→ **RECORDS FOR THIS TASK**
-- ==== Sys2Proof/Machine/Regs.lean ====
section
/-! DEFINITION. The front door of the register spaces (R6, R7, R385, R386, R504–R513): what an access at a BAR0 offset does, by the
register it reaches, and the commands that are accesses. -/

namespace Sys2Proof.Machine

/-- The state that a meaning leads to. -/
def nextOf (s : State) (r : Res) : State :=
  match r with
  | .next t => t
  | .fault _ | .refused _ => s

/-! ## Features (R7, R385, R386) -/

/-- A write of TUN_FEATACKi: bits of features not offered read 0; dropped once TUN_FEATLOCK is set (R7). -/
def State.featAckWrite (s : State) (i w m : Nat) : State :=
  if s.isSet .tunFeatlockLOCK then s
  else
    let t := s.writeReg .tunFeatack i 0 w m
    t.setF .tunFeatackACK (t.getF .tunFeatackACK i &&& s.featWord i) i

/-- The gated bit of a unit whose feature is not acknowledged at the lock: it reads 0 in TUN_CLKEN and is gated (R6, R165). -/
def State.lockUnit (s : State) (b : Nat) : State :=
  if s.featAcked b then s else (s.setBitF .tunClkenEN b false).setBitF .tunClkstatCLOCKED b false

/-- TUN_FEATLOCK is set: features not acknowledged behave as gated units; without CXLCM the link keeps CXL.io only (R385, R386). -/
def State.featLock (s : State) : State :=
  if s.isSet .tunFeatlockLOCK then s
  else
    let t := ((s.setOn .tunFeatlockLOCK).lockUnit 11).lockUnit 13
    if t.part.optX && !t.featAcked 11 then
      { (t.setOff .cxlLnkstatCACHEEN).setOff .cxlLnkstatMEMEN with hdm := [], hdmErr := [] }
    else t

/-! ## What lies at an offset -/

/-- A piece of an access: a register instance, the bits of it that are reached, the register bit that data bit 0 of the piece stands
for, and the place of the piece in the access. -/
structure Piece where
  at_  : RegAt
  mask : Nat
  bit  : Nat
  pos  : Nat
  deriving DecidableEq, Repr

/-- The pieces of the aligned 32-bit word at BAR0 offset o, which stands at data bit `pos` (R511, R512). -/
def wordPieces (o pos : Nat) : List Piece :=
  match RegAt.ofOffset o with
  | none => []
  | some a =>
    if a.reg.info.width = 16 then
      (⟨a, 0xFFFF, 0, pos⟩ : Piece) :: ((RegAt.ofOffset (o + 2)).map fun b => (⟨b, 0xFFFF, 0, pos + 16⟩ : Piece)).toList
    else [⟨a, full32 * 2 ^ a.bit, a.bit, pos⟩]

/-- The registers that an access of 4 or 8 bytes at offset o reaches. -/
def accessPieces (o len : Nat) : List Piece :=
  if len = 4 then wordPieces o 0
  else match RegAt.ofOffset o with
    | some a =>
      if a.reg.info.width = 64 ∧ a.bit = 0 then [⟨a, full64, 0, 0⟩] else wordPieces o 0 ++ wordPieces (o + 4) 32
    | none => wordPieces (o + 4) 32

/-- The agent may write PWR registers (R479): nodes 64 and 72–75 of this device. -/
def State.pwrWriter (s : State) (a : Agent) : Bool :=
  a.dev.toNat == s.devNum && (a.node == 64 || (72 ≤ a.node.toNat && a.node.toNat ≤ 75))

/-! ## Writes -/

/-- A write of a register that Ndoec firmware alone writes (R304, R453): its read-only fields take the value. -/
def State.fwStore (s : State) (r : RegName) (i j w m : Nat) (a : Agent) : State :=
  if !s.firmware a then s
  else r.fields.foldl (fun t f =>
    let k := bits m f.info.lo f.info.len
    t.setF f ((t.getF f i j &&& (2 ^ f.info.len - 1 - k)) ||| (bits w f.info.lo f.info.len &&& k)) i j) s

/-- A write of TMU registers with rules of their own. -/
def State.tmuWrite (s : State) (p : RegAt) (w m : Nat) : State :=
  match p.reg with
  | .tmuInc => nextOf s (execIncWrite (BitVec.ofNat 32 w) s)
  | .tmuCorr => nextOf s (execStepgo (BitVec.ofNat 32 w) s)
  | .tmuHoldover => s.holdoverWrite w m
  | .tmuSteplo => s.timeWrite .tmuSteplo stepFlds 0 w m
  | .tmuTsbase => if s.isSet .tmuTscfgEN then s else s.writeReg .tmuTsbase 0 0 w m
  | .tmuTscfg => s.tscfgWrite w m
  | .tmuTsrd => s.tsrdWrite w m
  | .tmrCtl => s.tmrCtlWrite p.i w m
  | .tmrStartlo => if s.isSet .tmrCtlARMED p.i then s else s.timeWrite .tmrStartlo startFlds p.i w m
  | .tmrStarthi => if s.isSet .tmrCtlARMED p.i then s else s.writeReg .tmrStarthi p.i 0 w m
  | .tmrPeriod => if s.isSet .tmrCtlARMED p.i then s else s.writeReg .tmrPeriod p.i 0 w m
  | .winCtl => s.winCtlWrite p.i w m
  | .winStartlo => if s.isSet .winCtlEN p.i then s else s.timeWrite .winStartlo winStartFlds p.i w m
  | .winStarthi => if s.isSet .winCtlEN p.i then s else s.writeReg .winStarthi p.i 0 w m
  | .winEndlo => if s.isSet .winCtlEN p.i then s else s.timeWrite .winEndlo winEndFlds p.i w m
  | .winEndhi => if s.isSet .winCtlEN p.i then s else s.writeReg .winEndhi p.i 0 w m
  | .winPeriod => if s.isSet .winCtlEN p.i then s else s.writeReg .winPeriod p.i 0 w m
  | r => s.writeReg r p.i p.j w m

/-- A write of a cask register (R459, R460, R463–R465): the state and the STATUS. -/
def State.caskWrite (s : State) (p : RegAt) (w m : Nat) (a : Agent) : State × Nat :=
  let c := p.i
  let e := p.j == 1
  match p.reg with
  | .caskCfg => (s.caskCfgWrite c w m a, stOk)
  | .caskEnda => (s.caskEndWrite c false w m a, stOk)
  | .caskEndb => (s.caskEndWrite c true w m a, stOk)
  | .caskMsg => s.caskMsgWrite c p.j w m a
  | .caskXctl =>
    if s.getF .caskCfgMODE c = 0 || !s.endMatches c e a then s.caskFail c
    else
      let t := if w.testBit 0 then s.caskGo c e a else (s, stOk)
      if t.2 = stOk && w.testBit 1 then t.1.caskTake c e a else t
  | .caskXpush => s.caskPush c e w a
  | .caskXpop => if s.getF .caskCfgMODE c ≠ 2 || !s.endMatches c e a then s.caskFail c else (s, stOk)
  | r => (s.writeReg r c p.j w m, stOk)

/-- A write of MEMP_ALARMSTAT: COUNT clears with the last SEEN bit. -/
def State.alarmstatWrite (s : State) (w m : Nat) : State :=
  let t := s.writeReg .mempAlarmstat 0 0 w m
  if t.getF .mempAlarmstatSEEN = 0 then t.setF .mempAlarmstatCOUNT 0 else t

/-- A write of DIE_REMAPCTL that comes as an access: whether the paths exist is not in it, so the facts are free (R222–R224). -/
def State.remapAccess (s : State) (w m : Nat) : State :=
  let x := s.free
  let y := x.2.free
  y.2.remapCtlWrite w m ⟨x.1.testBit 0, y.1.testBit 0⟩

/-- A write of a register of the Tun's other units. -/
def State.tunWrite (s : State) (p : RegAt) (w m : Nat) (a : Agent) : State :=
  let w32 : W32 := BitVec.ofNat 32 w
  match p.reg with
  | .tunFeatack => s.featAckWrite p.i w m
  | .tunFeatlock => if (w &&& m).testBit 0 then s.featLock else s
  | .tunClken => nextOf s (execClkenWrite w32 s)
  | .clkRootcfg => nextOf s (execRefselWrite w32 s)
  | .clkTroctl => nextOf s (execTroctlWrite w32 s)
  | .clkTroexp => nextOf s (execTroexpWrite w32 s)
  | .clkTrotrim => if s.isSet .clkTroctlENABLE then s else s.writeReg .clkTrotrim 0 0 w m
  | .clkFmctl => nextOf s (execFmStart w32 s)
  | .pwrCtl => if s.pwrWriter a && w.testBit 0 then s.resClear else s
  | .pwrDctl => if s.pwrWriter a then s.dctlWrite p.i w m else s
  | .pwrDstat => if s.pwrWriter a then s.writeReg .pwrDstat p.i 0 w m else s
  | .nocRtctl => s.rtCtlWrite w m a
  | .nocTiso => s.tisoWrite w m a
  | .nocTrtaba => s.fwStore .nocTrtaba p.i p.j w m a
  | .nocTrtabb => s.fwStore .nocTrtabb p.i p.j w m a
  | .tapPend => s.tapClear p.i (w &&& m)
  | .tapMask => nextOf s (execTapMaskWrite (Fin.ofNat 92 p.i) w32 s)
  | .spgFindpop => nextOf s (execFindingPop w32 s)
  | .capPitchctl => nextOf s (execPitchSchedule w32 s)
  | .capPitchtime => (s.writeReg .capPitchtime 0 0 w m).takeSecHi 0
  | .capAccctl => s.accCtlWrite w m
  | .cohCtl => s.cohCtlWrite w m
  | .cohBiascmd => s.biasCmdWrite w m
  | .mempAlarmstat => s.alarmstatWrite w m
  | .mempKeyctl => s.keyCtlWrite w m
  | .mempRgnbase => if s.isSet .mempRgncfgENABLE p.i then s else s.writeReg .mempRgnbase p.i 0 w m
  | .mempRgncfg => s.rgnCfgWrite p.i w m
  | .mempRgnwalk => s.rgnWalkWrite p.i w m
  | .ddrCtl => s.ddrCtlWrite p.i w
  | r => s.writeReg r p.i p.j w m

/-- A write of a register of the Kiln, of the die controllers, of a lane, of a wort link or of a grain. -/
def State.dieWrite (s : State) (p : RegAt) (w m : Nat) (a : Agent) : State :=
  match p.reg with
  | .kilnCtl => s.kilnCtlWrite w m
  | .kilnProgctl => s.progCtlWrite w m
  | .kilnAttctl => s.attCtlWrite w m
  | .kilnPldctl => s.pldCtlWrite w m
  | .kilnPldtime => (s.writeReg .kilnPldtime 0 0 w m).takeSecHi 1
  | .dieRemapctl => s.remapAccess w m
  | .dieGrst => s.grstWrite w m
  | .xcvrLcfg => s.lcfgWrite p.i w m
  | .xcvrQpll => s.qpllSet p.i w m
  | .xcvrLpm => s.lpmWrite p.i w m
  | .xcvrPchk => s.pchkWrite p.i w m
  | .xcvrPuser => s.writeReg .xcvrPuser p.i p.j w (if p.j = 2 then m &&& 0xFFFF else m)
  | .xcvrInj => s.injWrite p.i w m
  | .wortLink => s.wortLinkWrite p.i w m
  | .grnNociso => s.nocisoWrite p.i w m a
  | .grnRtaba => s.fwStore .grnRtaba p.i p.j w m a
  | .grnRtabb => s.fwStore .grnRtabb p.i p.j w m a
  | .wortRt => s.fwStore .wortRt p.i p.j w m a
  | r => s.writeReg r p.i p.j w m

/-- A write of a register: the state and the STATUS. -/
def State.regWrite (s : State) (p : RegAt) (w m : Nat) (a : Agent) : State × Nat :=
  match p.reg.info.unit with
  | .cask => s.caskWrite p w m a
  | .tmu => (s.tmuWrite p w m, stOk)
  | .kiln | .die | .xcvr | .grain => (s.dieWrite p w m a, stOk)
  | .tun | .clk | .pwr | .noc | .evr | .spg | .cap | .coh | .cxl | .memp | .ddr => (s.tunWrite p w m a, stOk)

/-! ## Reads -/

/-- The HI register of a LO and HI pair of the TMU. -/
def hiOf : RegName → Option RegName
  | .tmuTimelo => some .tmuTimehi
  | .tmuSteplo => some .tmuStephi
  | .tmrStartlo => some .tmrStarthi
  | .winStartlo => some .winStarthi
  | .winEndlo => some .winEndhi
  | .winFirstlo => some .winFirsthi
  | _ => none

→ **PROBLEM DESCRIPTION**
Starting at the first line of the material above, reproduce each line exactly up to and including the line with "leads to. -/".

→ **EXPECTED ANSWER**
-- ==== Sys2Proof/Machine/Regs.lean ====
section
/-! DEFINITION. The front door of the register spaces (R6, R7, R385, R386, R504–R513): what an access at a BAR0 offset does, by the
register it reaches, and the commands that are accesses. -/

namespace Sys2Proof.Machine

/-- The state that a meaning leads to. -/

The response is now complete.